5-fluorouracil (5-FU) or capecitabine
Gemcitabine
Both 5-FU and gemcitabine are given into the veins during regular visits to an oncologist (cancer doctor). An oral drug, capecitabine, may be substituted for 5-FU, especially with radiation.

In radiation therapy, a machine beams high-energy X-rays to the pancreas to kill pancreatic cancer cells. Radiation therapy is done during a series of daily treatments, usually over a period of weeks.

Both radiation therapy and chemotherapy damage some normal cells, along with cancer cells. Side effects can include nausea, vomiting, appetite loss, weight loss, and fatigue as well as toxicity to the blood cells. Symptoms usually cease within a few weeks after radiation therapy is complete.

Treating Locally Advanced (Unresectable) Pancreatic Cancer
In locally advanced pancreatic cancer, surgery can't remove the entire tumor. Since surgery to remove only part of the pancreatic cancer has been shown not to help, nonsurgical therapies are best.

Treatment consists of chemotherapy with or without radiation therapy. Either 5-FU or gemcitabine can extend life in people with locally advanced pancreatic cancer.

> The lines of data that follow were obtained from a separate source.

@[simp] theorem State.noteSpill_mode (s : State) (sp : List JEntry) : (s.noteSpill sp).mode = s.mode := (State.noteSpill_frame s sp .mode rfl).symm
@[simp] theorem State.noteSpill_boot (s : State) (sp : List JEntry) : (s.noteSpill sp).boot = s.boot := (State.noteSpill_frame s sp .boot rfl).symm
@[simp] theorem State.noteSpill_outputs (s : State) (sp : List JEntry) : (s.noteSpill sp).outputs = s.outputs := (State.noteSpill_frame s sp .outputs rfl).symm
@[simp] theorem State.noteSpill_power (s : State) (sp : List JEntry) : (s.noteSpill sp).power = s.power := (State.noteSpill_frame s sp .power rfl).symm
@[simp] theorem State.noteSpill_clk (s : State) (sp : List JEntry) : (s.noteSpill sp).clk = s.clk := (State.noteSpill_frame s sp .clk rfl).symm
@[simp] theorem State.noteSpill_roundabout (s : State) (sp : List JEntry) : (s.noteSpill sp).roundabout = s.roundabout := (State.noteSpill_frame s sp .roundabout rfl).symm
@[simp] theorem State.noteSpill_queues (s : State) (sp : List JEntry) : (s.noteSpill sp).queues = s.queues := (State.noteSpill_frame s sp .queues rfl).symm
@[simp] theorem State.noteSpill_host (s : State) (sp : List JEntry) : (s.noteSpill sp).host = s.host := (State.noteSpill_frame s sp .host rfl).symm
@[simp] theorem State.noteSpill_mbox (s : State) (sp : List JEntry) : (s.noteSpill sp).mbox = s.mbox := (State.noteSpill_frame s sp .mbox rfl).symm
@[simp] theorem State.noteSpill_sessions (s : State) (sp : List JEntry) : (s.noteSpill sp).sessions = s.sessions := (State.noteSpill_frame s sp .sessions rfl).symm
@[simp] theorem State.noteSpill_remotes (s : State) (sp : List JEntry) : (s.noteSpill sp).remotes = s.remotes := (State.noteSpill_frame s sp .remotes rfl).symm
@[simp] theorem State.noteSpill_gnss (s : State) (sp : List JEntry) : (s.noteSpill sp).gnss = s.gnss := (State.noteSpill_frame s sp .gnss rfl).symm
@[simp] theorem State.noteSpill_obs (s : State) (sp : List JEntry) : (s.noteSpill sp).obs = s.obs := (State.noteSpill_frame s sp .obs rfl).symm
@[simp] theorem State.noteSpill_baseRef (s : State) (sp : List JEntry) : (s.noteSpill sp).baseRef = s.baseRef := (State.noteSpill_frame s sp .baseRef rfl).symm
@[simp] theorem State.noteSpill_nav (s : State) (sp : List JEntry) : (s.noteSpill sp).nav = s.nav := (State.noteSpill_frame s sp .nav rfl).symm
@[simp] theorem State.noteSpill_blv (s : State) (sp : List JEntry) : (s.noteSpill sp).blv = s.blv := (State.noteSpill_frame s sp .blv rfl).symm
@[simp] theorem State.noteSpill_kerb (s : State) (sp : List JEntry) : (s.noteSpill sp).kerb = s.kerb := (State.noteSpill_frame s sp .kerb rfl).symm
@[simp] theorem State.noteSpill_cover (s : State) (sp : List JEntry) : (s.noteSpill sp).cover = s.cover := (State.noteSpill_frame s sp .cover rfl).symm
@[simp] theorem State.noteSpill_cache (s : State) (sp : List JEntry) : (s.noteSpill sp).cache = s.cache := (State.noteSpill_frame s sp .cache rfl).symm
@[simp] theorem State.noteSpill_fleet (s : State) (sp : List JEntry) : (s.noteSpill sp).fleet = s.fleet := (State.noteSpill_frame s sp .fleet rfl).symm
@[simp] theorem State.noteSpill_radio (s : State) (sp : List JEntry) : (s.noteSpill sp).radio = s.radio := (State.noteSpill_frame s sp .radio rfl).symm
@[simp] theorem State.noteSpill_crier (s : State) (sp : List JEntry) : (s.noteSpill sp).crier = s.crier := (State.noteSpill_frame s sp .crier rfl).symm
@[simp] theorem State.noteSpill_gate (s : State) (sp : List JEntry) : (s.noteSpill sp).gate = s.gate := (State.noteSpill_frame s sp .gate rfl).symm
@[simp] theorem State.noteSpill_tram (s : State) (sp : List JEntry) : (s.noteSpill sp).tram = s.tram := (State.noteSpill_frame s sp .tram rfl).symm
@[simp] theorem State.noteSpill_net (s : State) (sp : List JEntry) : (s.noteSpill sp).net = s.net := (State.noteSpill_frame s sp .net rfl).symm
@[simp] theorem State.noteSpill_meter (s : State) (sp : List JEntry) : (s.noteSpill sp).meter = s.meter := (State.noteSpill_frame s sp .meter rfl).symm
@[simp] theorem State.noteSpill_zheoc (s : State) (sp : List JEntry) : (s.noteSpill sp).zheoc = s.zheoc := (State.noteSpill_frame s sp .zheoc rfl).symm
@[simp] theorem State.noteSpill_bootDict (s : State) (sp : List JEntry) : (s.noteSpill sp).bootDict = s.bootDict := (State.noteSpill_frame s sp .bootDict rfl).symm
@[simp] theorem State.noteSpill_octets (s : State) (sp : List JEntry) : (s.noteSpill sp).octets = s.octets := (State.noteSpill_frame s sp .octets rfl).symm
@[simp] theorem State.noteSpill_periods (s : State) (sp : List JEntry) : (s.noteSpill sp).periods = s.periods := (State.noteSpill_frame s sp .periods rfl).symm
@[simp] theorem State.noteSpill_pending (s : State) (sp : List JEntry) : (s.noteSpill sp).pending = s.pending := (State.noteSpill_frame s sp .pending rfl).symm

theorem State.journal_frame (s : State) (d : JData) : State.changesOnly [.store, .dict, .milestone, .draws] s (s.journal d) :=
  changesOnly_ite (changesOnly_refl _ s) (((only_store s _).seq (State.noteSpill_frame _ _)).within (by decide))

@[simp] theorem State.journal_mode (s : State) (d : JData) : (s.journal d).mode = s.mode := (State.journal_frame s d .mode rfl).symm
@[simp] theorem State.journal_boot (s : State) (d : JData) : (s.journal d).boot = s.boot := (State.journal_frame s d .boot rfl).symm
@[simp] theorem State.journal_outputs (s : State) (d : JData) : (s.journal d).outputs = s.outputs := (State.journal_frame s d .outputs rfl).symm
@[simp] theorem State.journal_power (s : State) (d : JData) : (s.journal d).power = s.power := (State.journal_frame s d .power rfl).symm
@[simp] theorem State.journal_clk (s : State) (d : JData) : (s.journal d).clk = s.clk := (State.journal_frame s d .clk rfl).symm
@[simp] theorem State.journal_roundabout (s : State) (d : JData) : (s.journal d).roundabout = s.roundabout := (State.journal_frame s d .roundabout rfl).symm
@[simp] theorem State.journal_queues (s : State) (d : JData) : (s.journal d).queues = s.queues := (State.journal_frame s d .queues rfl).symm
@[simp] theorem State.journal_host (s : State) (d : JData) : (s.journal d).host = s.host := (State.journal_frame s d .host rfl).symm
@[simp] theorem State.journal_mbox (s : State) (d : JData) : (s.journal d).mbox = s.mbox := (State.journal_frame s d .mbox rfl).symm
@[simp] theorem State.journal_sessions (s : State) (d : JData) : (s.journal d).sessions = s.sessions := (State.journal_frame s d .sessions rfl).symm
@[simp] theorem State.journal_remotes (s : State) (d : JData) : (s.journal d).remotes = s.remotes := (State.journal_frame s d .remotes rfl).symm
@[simp] theorem State.journal_gnss (s : State) (d : JData) : (s.journal d).gnss = s.gnss := (State.journal_frame s d .gnss rfl).symm
@[simp] theorem State.journal_obs (s : State) (d : JData) : (s.journal d).obs = s.obs := (State.journal_frame s d .obs rfl).symm
@[simp] theorem State.journal_baseRef (s : State) (d : JData) : (s.journal d).baseRef = s.baseRef := (State.journal_frame s d .baseRef rfl).symm
@[simp] theorem State.journal_nav (s : State) (d : JData) : (s.journal d).nav = s.nav := (State.journal_frame s d .nav rfl).symm
@[simp] theorem State.journal_blv (s : State) (d : JData) : (s.journal d).blv = s.blv := (State.journal_frame s d .blv rfl).symm
@[simp] theorem State.journal_kerb (s : State) (d : JData) : (s.journal d).kerb = s.kerb := (State.journal_frame s d .kerb rfl).symm
@[simp] theorem State.journal_cover (s : State) (d : JData) : (s.journal d).cover = s.cover := (State.journal_frame s d .cover rfl).symm
@[simp] theorem State.journal_cache (s : State) (d : JData) : (s.journal d).cache = s.cache := (State.journal_frame s d .cache rfl).symm
@[simp] theorem State.journal_fleet (s : State) (d : JData) : (s.journal d).fleet = s.fleet := (State.journal_frame s d .fleet rfl).symm
@[simp] theorem State.journal_radio (s : State) (d : JData) : (s.journal d).radio = s.radio := (State.journal_frame s d .radio rfl).symm
@[simp] theorem State.journal_crier (s : State) (d : JData) : (s.journal d).crier = s.crier := (State.journal_frame s d .crier rfl).symm
@[simp] theorem State.journal_gate (s : State) (d : JData) : (s.journal d).gate = s.gate := (State.journal_frame s d .gate rfl).symm
@[simp] theorem State.journal_tram (s : State) (d : JData) : (s.journal d).tram = s.tram := (State.journal_frame s d .tram rfl).symm
@[simp] theorem State.journal_net (s : State) (d : JData) : (s.journal d).net = s.net := (State.journal_frame s d .net rfl).symm
@[simp] theorem State.journal_meter (s : State) (d : JData) : (s.journal d).meter = s.meter := (State.journal_frame s d .meter rfl).symm
@[simp] theorem State.journal_zheoc (s : State) (d : JData) : (s.journal d).zheoc = s.zheoc := (State.journal_frame s d .zheoc rfl).symm
@[simp] theorem State.journal_bootDict (s : State) (d : JData) : (s.journal d).bootDict = s.bootDict := (State.journal_frame s d .bootDict rfl).symm
@[simp] theorem State.journal_octets (s : State) (d : JData) : (s.journal d).octets = s.octets := (State.journal_frame s d .octets rfl).symm
@[simp] theorem State.journal_periods (s : State) (d : JData) : (s.journal d).periods = s.periods := (State.journal_frame s d .periods rfl).symm
@[simp] theorem State.journal_pending (s : State) (d : JData) : (s.journal d).pending = s.pending := (State.journal_frame s d .pending rfl).symm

Treating Metastatic Pancreatic Cancer

In metastatic pancreatic cancer, surgery is used only for symptom control, such as for pain, jaundice, or gastric outlet obstruction.. Radiation may be used for symptom relief as well.

Gemcitabine is the single most active drug for treating metastatic pancreas cancer. Many studies have been performed to improve on the results of gemcitabine. The latest study,demonstrated that a 4 drug regimen, known as FOLFIRINOX (5-FU/leucovorin/oxaliplatin/irinotecan), is superior to gemcitabine. However due to toxicities, this therapy should be reserved for persons with good activity levels. Other combinations include gemcitabine with erlotinib, gemcitabine with capecitabine gemcitabine with cisplatin, gemcitabine with nab-paclitaxel. .

If an individual progresses on gemcitabine, usual regimens include oxaliplatin with 5-FU or capecitabine or cisplatin with 5-FU or capecitabine. However, efficacy of these regimens is limited.